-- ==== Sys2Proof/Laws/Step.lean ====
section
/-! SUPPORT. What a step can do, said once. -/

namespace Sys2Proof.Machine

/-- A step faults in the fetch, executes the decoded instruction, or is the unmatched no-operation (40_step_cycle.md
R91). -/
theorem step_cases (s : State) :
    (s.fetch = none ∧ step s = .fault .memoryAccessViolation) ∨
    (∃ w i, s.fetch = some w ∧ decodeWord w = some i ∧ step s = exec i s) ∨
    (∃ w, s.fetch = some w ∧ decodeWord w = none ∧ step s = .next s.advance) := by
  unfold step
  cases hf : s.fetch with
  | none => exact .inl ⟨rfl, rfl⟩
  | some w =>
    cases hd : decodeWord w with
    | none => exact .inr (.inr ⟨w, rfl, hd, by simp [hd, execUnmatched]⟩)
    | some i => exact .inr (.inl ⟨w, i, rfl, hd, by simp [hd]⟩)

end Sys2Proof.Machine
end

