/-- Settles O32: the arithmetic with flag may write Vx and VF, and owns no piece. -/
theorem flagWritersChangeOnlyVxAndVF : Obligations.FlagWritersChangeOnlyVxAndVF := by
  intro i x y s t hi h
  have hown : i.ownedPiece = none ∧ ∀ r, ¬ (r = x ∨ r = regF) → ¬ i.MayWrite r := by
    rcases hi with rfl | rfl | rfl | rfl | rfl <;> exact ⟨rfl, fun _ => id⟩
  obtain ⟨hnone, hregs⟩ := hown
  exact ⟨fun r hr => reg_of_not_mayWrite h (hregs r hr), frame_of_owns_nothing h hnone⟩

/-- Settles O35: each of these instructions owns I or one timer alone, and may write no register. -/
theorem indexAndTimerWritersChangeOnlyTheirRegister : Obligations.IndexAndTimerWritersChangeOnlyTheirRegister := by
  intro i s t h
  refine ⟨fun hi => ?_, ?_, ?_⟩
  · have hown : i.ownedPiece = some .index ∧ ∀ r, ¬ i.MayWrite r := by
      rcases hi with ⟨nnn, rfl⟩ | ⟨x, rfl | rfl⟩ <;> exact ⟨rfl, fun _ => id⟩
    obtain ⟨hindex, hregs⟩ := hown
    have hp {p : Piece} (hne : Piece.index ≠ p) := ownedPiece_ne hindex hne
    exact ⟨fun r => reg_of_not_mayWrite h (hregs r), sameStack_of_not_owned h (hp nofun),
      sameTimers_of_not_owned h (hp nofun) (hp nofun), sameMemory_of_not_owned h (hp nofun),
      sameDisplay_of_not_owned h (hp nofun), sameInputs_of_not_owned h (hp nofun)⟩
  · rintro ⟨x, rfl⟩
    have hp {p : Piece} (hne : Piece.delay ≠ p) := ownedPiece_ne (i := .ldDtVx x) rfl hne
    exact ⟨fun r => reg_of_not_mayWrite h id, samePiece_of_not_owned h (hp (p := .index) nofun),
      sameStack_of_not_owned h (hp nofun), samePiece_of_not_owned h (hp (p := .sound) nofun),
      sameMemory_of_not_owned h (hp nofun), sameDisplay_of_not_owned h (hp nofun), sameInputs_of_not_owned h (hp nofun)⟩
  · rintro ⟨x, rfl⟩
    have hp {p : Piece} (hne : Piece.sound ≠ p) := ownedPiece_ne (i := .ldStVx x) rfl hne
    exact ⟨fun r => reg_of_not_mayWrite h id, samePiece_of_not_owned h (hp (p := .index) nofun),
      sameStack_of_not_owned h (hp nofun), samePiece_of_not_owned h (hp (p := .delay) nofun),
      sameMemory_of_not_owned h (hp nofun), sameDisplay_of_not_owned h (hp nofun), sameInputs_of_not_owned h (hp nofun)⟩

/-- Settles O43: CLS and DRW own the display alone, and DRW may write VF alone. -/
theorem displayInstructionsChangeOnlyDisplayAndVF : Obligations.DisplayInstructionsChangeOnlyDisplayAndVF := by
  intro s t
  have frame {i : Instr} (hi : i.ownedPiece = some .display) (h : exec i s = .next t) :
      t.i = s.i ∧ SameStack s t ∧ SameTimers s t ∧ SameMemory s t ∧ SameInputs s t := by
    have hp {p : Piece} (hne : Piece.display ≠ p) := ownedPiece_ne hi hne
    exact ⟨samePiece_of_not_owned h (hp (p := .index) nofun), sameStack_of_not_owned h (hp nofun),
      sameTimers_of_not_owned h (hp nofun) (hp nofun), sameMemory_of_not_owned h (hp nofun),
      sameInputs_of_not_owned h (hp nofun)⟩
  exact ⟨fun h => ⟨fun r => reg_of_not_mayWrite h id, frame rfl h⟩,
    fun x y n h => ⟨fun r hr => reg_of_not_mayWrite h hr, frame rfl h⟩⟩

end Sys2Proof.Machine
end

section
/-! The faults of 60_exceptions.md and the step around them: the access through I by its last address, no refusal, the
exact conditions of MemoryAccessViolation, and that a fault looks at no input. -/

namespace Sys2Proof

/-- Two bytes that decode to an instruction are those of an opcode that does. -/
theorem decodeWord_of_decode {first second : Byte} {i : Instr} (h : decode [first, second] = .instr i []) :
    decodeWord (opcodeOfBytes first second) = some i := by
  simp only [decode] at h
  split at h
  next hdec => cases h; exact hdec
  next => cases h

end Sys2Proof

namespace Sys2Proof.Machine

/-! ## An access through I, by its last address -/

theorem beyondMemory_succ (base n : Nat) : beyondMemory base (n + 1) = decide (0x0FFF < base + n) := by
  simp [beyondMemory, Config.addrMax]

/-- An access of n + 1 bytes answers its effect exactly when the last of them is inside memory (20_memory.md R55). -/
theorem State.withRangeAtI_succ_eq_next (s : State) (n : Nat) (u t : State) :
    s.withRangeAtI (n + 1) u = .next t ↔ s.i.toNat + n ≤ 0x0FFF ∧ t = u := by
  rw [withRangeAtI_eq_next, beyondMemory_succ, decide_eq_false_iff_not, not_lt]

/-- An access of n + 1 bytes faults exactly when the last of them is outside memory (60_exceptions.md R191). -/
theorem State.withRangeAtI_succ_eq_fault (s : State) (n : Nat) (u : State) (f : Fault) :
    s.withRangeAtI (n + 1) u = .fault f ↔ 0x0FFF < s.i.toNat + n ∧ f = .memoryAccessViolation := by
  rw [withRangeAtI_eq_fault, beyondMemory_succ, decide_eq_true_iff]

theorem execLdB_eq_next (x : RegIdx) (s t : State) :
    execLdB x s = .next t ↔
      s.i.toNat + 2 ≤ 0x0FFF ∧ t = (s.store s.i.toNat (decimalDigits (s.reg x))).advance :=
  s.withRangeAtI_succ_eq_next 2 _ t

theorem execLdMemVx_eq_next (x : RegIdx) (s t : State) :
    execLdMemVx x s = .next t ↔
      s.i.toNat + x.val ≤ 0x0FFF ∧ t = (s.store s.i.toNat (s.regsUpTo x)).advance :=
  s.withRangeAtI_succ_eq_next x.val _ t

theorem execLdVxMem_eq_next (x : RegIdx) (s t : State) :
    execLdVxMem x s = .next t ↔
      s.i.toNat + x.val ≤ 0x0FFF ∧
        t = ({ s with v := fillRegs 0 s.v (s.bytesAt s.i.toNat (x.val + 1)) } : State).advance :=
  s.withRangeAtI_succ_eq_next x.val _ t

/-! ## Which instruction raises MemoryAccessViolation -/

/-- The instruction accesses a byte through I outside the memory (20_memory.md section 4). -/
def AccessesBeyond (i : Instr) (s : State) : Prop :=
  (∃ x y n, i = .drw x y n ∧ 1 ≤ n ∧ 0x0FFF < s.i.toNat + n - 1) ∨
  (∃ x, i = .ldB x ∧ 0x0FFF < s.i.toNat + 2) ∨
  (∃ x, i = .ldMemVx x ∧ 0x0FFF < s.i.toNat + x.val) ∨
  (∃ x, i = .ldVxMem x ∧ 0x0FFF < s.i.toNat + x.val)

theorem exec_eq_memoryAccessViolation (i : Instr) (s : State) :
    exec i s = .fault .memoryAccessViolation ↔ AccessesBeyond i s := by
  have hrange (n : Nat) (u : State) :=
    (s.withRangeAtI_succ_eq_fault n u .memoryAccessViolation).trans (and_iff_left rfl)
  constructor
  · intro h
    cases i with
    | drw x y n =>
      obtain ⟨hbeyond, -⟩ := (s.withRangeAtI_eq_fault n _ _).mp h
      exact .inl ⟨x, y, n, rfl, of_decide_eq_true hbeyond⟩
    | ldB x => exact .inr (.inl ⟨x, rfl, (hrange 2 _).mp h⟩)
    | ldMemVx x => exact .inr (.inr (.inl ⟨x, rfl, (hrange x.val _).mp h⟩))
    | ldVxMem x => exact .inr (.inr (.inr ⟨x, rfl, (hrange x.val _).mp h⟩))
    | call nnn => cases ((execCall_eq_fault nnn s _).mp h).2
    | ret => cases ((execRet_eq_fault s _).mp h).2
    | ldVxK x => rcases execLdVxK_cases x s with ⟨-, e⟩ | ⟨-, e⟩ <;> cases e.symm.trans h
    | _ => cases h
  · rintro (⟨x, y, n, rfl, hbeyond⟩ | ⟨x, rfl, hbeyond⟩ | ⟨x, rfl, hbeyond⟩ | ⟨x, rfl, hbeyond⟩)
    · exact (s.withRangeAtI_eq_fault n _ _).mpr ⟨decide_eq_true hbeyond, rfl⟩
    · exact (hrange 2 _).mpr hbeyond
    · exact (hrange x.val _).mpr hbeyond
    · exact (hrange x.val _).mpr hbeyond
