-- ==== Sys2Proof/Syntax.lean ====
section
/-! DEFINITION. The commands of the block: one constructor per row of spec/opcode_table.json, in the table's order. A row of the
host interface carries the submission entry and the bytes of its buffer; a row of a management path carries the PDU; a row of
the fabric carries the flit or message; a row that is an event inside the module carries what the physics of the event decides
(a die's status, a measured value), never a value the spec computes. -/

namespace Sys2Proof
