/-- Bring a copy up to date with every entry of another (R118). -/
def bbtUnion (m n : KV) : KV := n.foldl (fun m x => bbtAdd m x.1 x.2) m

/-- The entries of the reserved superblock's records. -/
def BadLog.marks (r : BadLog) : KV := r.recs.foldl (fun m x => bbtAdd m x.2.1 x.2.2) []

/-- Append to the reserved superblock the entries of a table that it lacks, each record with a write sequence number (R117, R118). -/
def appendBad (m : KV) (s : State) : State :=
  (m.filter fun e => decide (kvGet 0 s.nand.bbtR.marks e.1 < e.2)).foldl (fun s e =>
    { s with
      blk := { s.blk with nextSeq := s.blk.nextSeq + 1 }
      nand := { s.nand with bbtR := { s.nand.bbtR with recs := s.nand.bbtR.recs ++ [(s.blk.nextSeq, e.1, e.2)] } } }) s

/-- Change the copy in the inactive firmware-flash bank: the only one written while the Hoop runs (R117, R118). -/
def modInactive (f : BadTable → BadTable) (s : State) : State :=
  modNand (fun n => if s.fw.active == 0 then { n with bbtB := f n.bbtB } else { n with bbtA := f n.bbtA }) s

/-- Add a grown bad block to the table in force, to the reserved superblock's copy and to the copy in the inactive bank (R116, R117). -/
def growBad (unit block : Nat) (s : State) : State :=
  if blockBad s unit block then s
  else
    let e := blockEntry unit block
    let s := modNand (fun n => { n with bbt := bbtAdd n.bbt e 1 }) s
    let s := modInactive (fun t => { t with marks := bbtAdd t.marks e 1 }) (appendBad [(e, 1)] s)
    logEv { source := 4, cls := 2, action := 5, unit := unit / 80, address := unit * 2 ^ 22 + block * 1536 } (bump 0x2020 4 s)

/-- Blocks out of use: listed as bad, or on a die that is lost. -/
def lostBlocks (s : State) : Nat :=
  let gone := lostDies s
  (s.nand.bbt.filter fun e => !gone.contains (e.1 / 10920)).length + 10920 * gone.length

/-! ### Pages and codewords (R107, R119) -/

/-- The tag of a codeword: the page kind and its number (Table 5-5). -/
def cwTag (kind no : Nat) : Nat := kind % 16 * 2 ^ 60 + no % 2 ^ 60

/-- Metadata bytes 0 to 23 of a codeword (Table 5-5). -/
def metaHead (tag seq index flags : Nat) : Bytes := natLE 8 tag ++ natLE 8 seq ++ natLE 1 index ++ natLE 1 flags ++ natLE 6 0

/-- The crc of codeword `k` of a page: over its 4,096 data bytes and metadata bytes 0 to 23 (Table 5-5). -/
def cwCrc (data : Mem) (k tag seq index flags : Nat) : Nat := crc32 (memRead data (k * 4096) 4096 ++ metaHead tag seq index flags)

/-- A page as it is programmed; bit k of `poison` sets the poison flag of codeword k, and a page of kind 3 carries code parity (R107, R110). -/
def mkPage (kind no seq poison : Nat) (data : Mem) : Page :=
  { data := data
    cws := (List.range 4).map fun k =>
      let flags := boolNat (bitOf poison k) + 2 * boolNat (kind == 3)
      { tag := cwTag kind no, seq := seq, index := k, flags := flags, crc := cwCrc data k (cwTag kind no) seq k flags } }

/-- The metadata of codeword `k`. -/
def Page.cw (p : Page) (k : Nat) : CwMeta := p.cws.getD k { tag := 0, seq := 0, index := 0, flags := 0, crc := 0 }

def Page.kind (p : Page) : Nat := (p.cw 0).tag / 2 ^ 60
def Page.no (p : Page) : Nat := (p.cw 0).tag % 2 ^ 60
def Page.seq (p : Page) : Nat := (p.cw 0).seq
● ● ● ●
Exercise aim: Within the material above, copy exactly the lines from the line that holds "(s.withRangeAtI_succ_eq_fault n u" up to and including the line that holds "hbeyond⟩ | ⟨x, rfl, hbeyond⟩)".

Final answer:
    (s.withRangeAtI_succ_eq_fault n u .memoryAccessViolation).trans (and_iff_left rfl)
  constructor
  · intro h
    cases i with
    | drw x y n =>
      obtain ⟨hbeyond, -⟩ := (s.withRangeAtI_eq_fault n _ _).mp h
      exact .inl ⟨x, y, n, rfl, of_decide_eq_true hbeyond⟩
    | ldB x => exact .inr (.inl ⟨x, rfl, (hrange 2 _).mp h⟩)
    | ldMemVx x => exact .inr (.inr (.inl ⟨x, rfl, (hrange x.val _).mp h⟩))
    | ldVxMem x => exact .inr (.inr (.inr ⟨x, rfl, (hrange x.val _).mp h⟩))
    | call nnn => cases ((execCall_eq_fault nnn s _).mp h).2
    | ret => cases ((execRet_eq_fault s _).mp h).2
    | ldVxK x => rcases execLdVxK_cases x s with ⟨-, e⟩ | ⟨-, e⟩ <;> cases e.symm.trans h
    | _ => cases h
  · rintro (⟨x, y, n, rfl, hbeyond⟩ | ⟨x, rfl, hbeyond⟩ | ⟨x, rfl, hbeyond⟩ | ⟨x, rfl, hbeyond⟩)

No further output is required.